WHAT IS EXPECTED: Return the lines below that contain the word "pixels".
[DATA TO EXAMINE Boundary: Start]
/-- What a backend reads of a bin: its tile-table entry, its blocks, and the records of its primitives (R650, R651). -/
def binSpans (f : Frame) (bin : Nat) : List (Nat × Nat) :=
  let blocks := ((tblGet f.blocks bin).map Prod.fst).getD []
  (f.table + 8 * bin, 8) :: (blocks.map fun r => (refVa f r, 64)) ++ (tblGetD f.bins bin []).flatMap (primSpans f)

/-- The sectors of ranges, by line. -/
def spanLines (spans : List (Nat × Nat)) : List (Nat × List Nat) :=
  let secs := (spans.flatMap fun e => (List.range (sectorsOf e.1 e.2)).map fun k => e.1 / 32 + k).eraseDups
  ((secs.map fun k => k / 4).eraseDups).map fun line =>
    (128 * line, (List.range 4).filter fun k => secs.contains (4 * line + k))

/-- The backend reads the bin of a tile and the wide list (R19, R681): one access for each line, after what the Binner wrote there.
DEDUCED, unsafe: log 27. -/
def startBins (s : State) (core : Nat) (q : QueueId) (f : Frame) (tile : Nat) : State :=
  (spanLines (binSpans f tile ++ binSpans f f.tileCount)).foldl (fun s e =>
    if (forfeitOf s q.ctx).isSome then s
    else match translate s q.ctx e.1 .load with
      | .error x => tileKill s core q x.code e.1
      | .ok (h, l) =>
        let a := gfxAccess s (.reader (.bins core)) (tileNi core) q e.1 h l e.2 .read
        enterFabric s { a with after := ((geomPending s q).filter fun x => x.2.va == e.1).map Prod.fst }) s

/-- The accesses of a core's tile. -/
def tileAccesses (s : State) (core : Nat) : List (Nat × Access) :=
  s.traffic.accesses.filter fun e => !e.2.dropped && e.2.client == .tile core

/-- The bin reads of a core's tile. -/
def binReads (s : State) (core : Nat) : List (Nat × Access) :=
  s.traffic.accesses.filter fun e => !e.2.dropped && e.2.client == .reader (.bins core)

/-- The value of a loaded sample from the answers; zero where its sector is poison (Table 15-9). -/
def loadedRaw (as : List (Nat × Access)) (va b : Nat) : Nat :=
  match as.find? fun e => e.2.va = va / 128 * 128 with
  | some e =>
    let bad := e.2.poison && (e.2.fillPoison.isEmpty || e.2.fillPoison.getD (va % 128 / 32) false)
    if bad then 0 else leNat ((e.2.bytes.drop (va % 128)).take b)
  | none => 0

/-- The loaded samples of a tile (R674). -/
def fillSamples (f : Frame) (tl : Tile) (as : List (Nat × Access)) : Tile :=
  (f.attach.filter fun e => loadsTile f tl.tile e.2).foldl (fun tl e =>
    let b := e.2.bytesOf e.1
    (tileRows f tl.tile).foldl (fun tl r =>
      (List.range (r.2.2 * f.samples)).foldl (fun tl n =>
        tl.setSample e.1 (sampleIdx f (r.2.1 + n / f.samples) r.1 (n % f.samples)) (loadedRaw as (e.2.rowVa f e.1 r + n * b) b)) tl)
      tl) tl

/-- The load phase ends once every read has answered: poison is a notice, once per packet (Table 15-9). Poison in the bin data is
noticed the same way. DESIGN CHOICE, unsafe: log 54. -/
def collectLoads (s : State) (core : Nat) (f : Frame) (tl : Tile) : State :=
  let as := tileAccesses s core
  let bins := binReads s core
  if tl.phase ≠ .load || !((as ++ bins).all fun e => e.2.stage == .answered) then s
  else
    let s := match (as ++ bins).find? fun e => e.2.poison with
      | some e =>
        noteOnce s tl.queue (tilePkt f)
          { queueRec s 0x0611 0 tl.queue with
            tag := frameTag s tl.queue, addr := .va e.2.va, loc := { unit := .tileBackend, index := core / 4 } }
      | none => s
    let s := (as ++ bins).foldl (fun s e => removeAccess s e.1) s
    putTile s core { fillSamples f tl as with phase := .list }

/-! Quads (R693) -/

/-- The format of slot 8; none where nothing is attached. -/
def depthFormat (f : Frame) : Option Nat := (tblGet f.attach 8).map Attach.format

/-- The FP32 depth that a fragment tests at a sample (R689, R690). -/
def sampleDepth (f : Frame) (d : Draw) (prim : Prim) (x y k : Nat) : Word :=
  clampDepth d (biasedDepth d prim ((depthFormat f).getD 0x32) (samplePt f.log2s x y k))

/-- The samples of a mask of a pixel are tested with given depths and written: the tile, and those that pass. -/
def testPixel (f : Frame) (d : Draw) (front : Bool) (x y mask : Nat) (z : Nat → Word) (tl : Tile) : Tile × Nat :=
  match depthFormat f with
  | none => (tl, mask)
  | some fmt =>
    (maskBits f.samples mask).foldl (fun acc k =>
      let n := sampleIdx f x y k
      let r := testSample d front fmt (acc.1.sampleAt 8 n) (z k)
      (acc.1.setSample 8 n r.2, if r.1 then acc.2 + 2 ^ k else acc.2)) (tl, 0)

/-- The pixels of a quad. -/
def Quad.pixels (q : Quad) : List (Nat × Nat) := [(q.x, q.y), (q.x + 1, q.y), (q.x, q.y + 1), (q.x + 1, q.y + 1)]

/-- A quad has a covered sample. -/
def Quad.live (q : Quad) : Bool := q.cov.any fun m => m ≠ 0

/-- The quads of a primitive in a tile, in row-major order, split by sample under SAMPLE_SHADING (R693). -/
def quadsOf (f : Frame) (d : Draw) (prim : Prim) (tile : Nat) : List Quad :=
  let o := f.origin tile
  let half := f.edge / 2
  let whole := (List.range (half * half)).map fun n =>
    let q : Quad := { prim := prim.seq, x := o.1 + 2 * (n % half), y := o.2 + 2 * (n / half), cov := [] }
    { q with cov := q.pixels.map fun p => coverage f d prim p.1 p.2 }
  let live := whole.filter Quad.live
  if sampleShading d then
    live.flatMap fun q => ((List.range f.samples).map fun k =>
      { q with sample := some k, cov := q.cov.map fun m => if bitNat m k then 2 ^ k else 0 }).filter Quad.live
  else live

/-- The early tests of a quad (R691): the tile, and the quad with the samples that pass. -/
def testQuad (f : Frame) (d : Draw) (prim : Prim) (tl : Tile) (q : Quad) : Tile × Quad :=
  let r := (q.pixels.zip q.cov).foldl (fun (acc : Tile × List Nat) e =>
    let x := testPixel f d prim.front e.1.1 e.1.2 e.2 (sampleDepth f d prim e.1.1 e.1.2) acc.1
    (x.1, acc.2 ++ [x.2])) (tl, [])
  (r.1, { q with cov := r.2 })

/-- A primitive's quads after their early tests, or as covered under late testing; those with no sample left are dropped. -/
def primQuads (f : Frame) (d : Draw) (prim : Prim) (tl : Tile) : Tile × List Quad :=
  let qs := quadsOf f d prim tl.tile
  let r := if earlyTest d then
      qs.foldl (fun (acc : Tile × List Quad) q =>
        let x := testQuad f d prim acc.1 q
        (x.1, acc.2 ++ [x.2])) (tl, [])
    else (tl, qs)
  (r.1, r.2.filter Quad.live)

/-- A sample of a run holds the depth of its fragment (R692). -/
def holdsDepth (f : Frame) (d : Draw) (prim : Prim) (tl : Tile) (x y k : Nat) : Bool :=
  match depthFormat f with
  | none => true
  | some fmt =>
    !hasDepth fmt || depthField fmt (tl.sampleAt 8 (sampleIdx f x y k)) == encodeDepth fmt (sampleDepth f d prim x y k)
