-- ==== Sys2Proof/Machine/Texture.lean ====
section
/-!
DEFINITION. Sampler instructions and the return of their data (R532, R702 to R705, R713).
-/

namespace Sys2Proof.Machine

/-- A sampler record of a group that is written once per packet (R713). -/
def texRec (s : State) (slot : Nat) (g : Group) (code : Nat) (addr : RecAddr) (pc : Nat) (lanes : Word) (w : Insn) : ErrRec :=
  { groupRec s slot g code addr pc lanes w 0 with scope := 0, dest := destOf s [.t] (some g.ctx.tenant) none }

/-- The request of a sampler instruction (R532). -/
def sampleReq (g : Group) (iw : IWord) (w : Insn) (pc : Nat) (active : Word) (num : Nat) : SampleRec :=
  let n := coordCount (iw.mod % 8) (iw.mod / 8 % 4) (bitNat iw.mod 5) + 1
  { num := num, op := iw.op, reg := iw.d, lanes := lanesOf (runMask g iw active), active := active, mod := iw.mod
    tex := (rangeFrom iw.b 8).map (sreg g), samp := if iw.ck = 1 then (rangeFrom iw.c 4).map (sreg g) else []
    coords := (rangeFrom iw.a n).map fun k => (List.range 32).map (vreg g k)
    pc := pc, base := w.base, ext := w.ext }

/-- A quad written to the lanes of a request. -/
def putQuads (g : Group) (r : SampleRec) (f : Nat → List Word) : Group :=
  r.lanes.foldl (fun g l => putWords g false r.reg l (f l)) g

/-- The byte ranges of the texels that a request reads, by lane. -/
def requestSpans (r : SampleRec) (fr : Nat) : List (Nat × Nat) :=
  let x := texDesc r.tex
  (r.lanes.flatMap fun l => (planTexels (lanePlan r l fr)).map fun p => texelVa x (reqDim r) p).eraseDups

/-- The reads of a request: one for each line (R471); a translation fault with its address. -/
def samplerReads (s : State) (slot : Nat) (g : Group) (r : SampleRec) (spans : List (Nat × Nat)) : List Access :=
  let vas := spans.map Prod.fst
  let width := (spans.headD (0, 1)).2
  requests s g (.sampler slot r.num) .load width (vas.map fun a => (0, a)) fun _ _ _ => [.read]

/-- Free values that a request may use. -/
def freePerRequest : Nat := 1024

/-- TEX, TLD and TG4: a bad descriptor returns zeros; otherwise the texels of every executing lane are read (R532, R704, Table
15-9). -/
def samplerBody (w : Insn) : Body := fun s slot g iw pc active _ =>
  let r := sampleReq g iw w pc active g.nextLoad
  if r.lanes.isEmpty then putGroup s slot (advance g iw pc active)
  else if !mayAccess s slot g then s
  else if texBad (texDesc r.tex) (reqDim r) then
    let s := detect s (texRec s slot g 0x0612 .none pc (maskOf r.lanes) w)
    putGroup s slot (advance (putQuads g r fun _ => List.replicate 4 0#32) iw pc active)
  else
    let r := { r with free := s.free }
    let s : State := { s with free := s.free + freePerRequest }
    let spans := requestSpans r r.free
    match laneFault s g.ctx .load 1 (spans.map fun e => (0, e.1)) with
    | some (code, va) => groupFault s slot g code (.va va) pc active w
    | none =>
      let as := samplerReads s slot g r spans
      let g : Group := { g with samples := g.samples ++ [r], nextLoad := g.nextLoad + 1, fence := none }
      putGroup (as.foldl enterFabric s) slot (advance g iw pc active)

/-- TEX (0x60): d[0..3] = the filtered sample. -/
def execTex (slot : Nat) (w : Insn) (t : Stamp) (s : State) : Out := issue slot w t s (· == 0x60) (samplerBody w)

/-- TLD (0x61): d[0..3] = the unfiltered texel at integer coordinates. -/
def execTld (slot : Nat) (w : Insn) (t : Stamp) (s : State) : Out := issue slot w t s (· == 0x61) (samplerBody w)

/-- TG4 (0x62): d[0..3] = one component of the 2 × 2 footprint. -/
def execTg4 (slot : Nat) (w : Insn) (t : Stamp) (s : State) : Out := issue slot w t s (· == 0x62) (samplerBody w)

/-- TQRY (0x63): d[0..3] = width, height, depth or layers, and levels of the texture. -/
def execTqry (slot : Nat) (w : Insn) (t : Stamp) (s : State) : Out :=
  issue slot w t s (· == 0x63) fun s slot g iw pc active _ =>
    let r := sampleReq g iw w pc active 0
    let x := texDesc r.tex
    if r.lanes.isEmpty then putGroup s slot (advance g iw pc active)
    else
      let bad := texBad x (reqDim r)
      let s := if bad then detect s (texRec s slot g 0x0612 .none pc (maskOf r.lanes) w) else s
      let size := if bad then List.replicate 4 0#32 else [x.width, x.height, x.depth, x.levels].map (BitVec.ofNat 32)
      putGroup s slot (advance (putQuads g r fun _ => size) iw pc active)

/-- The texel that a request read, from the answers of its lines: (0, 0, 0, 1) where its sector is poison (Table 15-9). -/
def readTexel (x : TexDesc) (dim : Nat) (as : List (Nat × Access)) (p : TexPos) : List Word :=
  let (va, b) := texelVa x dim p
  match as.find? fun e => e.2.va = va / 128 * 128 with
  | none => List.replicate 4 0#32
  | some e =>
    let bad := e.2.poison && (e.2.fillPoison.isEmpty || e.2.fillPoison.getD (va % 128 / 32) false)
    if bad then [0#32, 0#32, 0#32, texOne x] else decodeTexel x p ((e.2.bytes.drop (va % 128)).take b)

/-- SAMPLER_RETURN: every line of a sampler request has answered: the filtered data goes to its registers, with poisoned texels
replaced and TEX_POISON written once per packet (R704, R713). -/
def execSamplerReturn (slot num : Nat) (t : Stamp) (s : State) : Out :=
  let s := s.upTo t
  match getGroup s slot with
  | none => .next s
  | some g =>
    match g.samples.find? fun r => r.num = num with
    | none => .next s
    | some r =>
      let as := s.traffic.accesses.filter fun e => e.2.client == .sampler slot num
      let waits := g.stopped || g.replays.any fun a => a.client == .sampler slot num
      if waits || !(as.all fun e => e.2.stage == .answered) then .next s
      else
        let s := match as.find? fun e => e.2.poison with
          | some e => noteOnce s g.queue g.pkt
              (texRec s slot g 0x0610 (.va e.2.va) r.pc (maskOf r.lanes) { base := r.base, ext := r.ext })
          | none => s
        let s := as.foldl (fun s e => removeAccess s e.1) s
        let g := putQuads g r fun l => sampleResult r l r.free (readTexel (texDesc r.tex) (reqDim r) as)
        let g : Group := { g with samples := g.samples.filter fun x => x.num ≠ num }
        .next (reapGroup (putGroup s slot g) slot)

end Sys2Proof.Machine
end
[DATA TO EXAMINE Boundary: End]
ANSWER FOR THIS EXERCISE:
/-- The pixels of a quad. -/
def Quad.pixels (q : Quad) : List (Nat × Nat) := [(q.x, q.y), (q.x + 1, q.y), (q.x, q.y + 1), (q.x + 1, q.y + 1)]
    { q with cov := q.pixels.map fun p => coverage f d prim p.1 p.2 }
  let r := (q.pixels.zip q.cov).foldl (fun (acc : Tile × List Nat) e =>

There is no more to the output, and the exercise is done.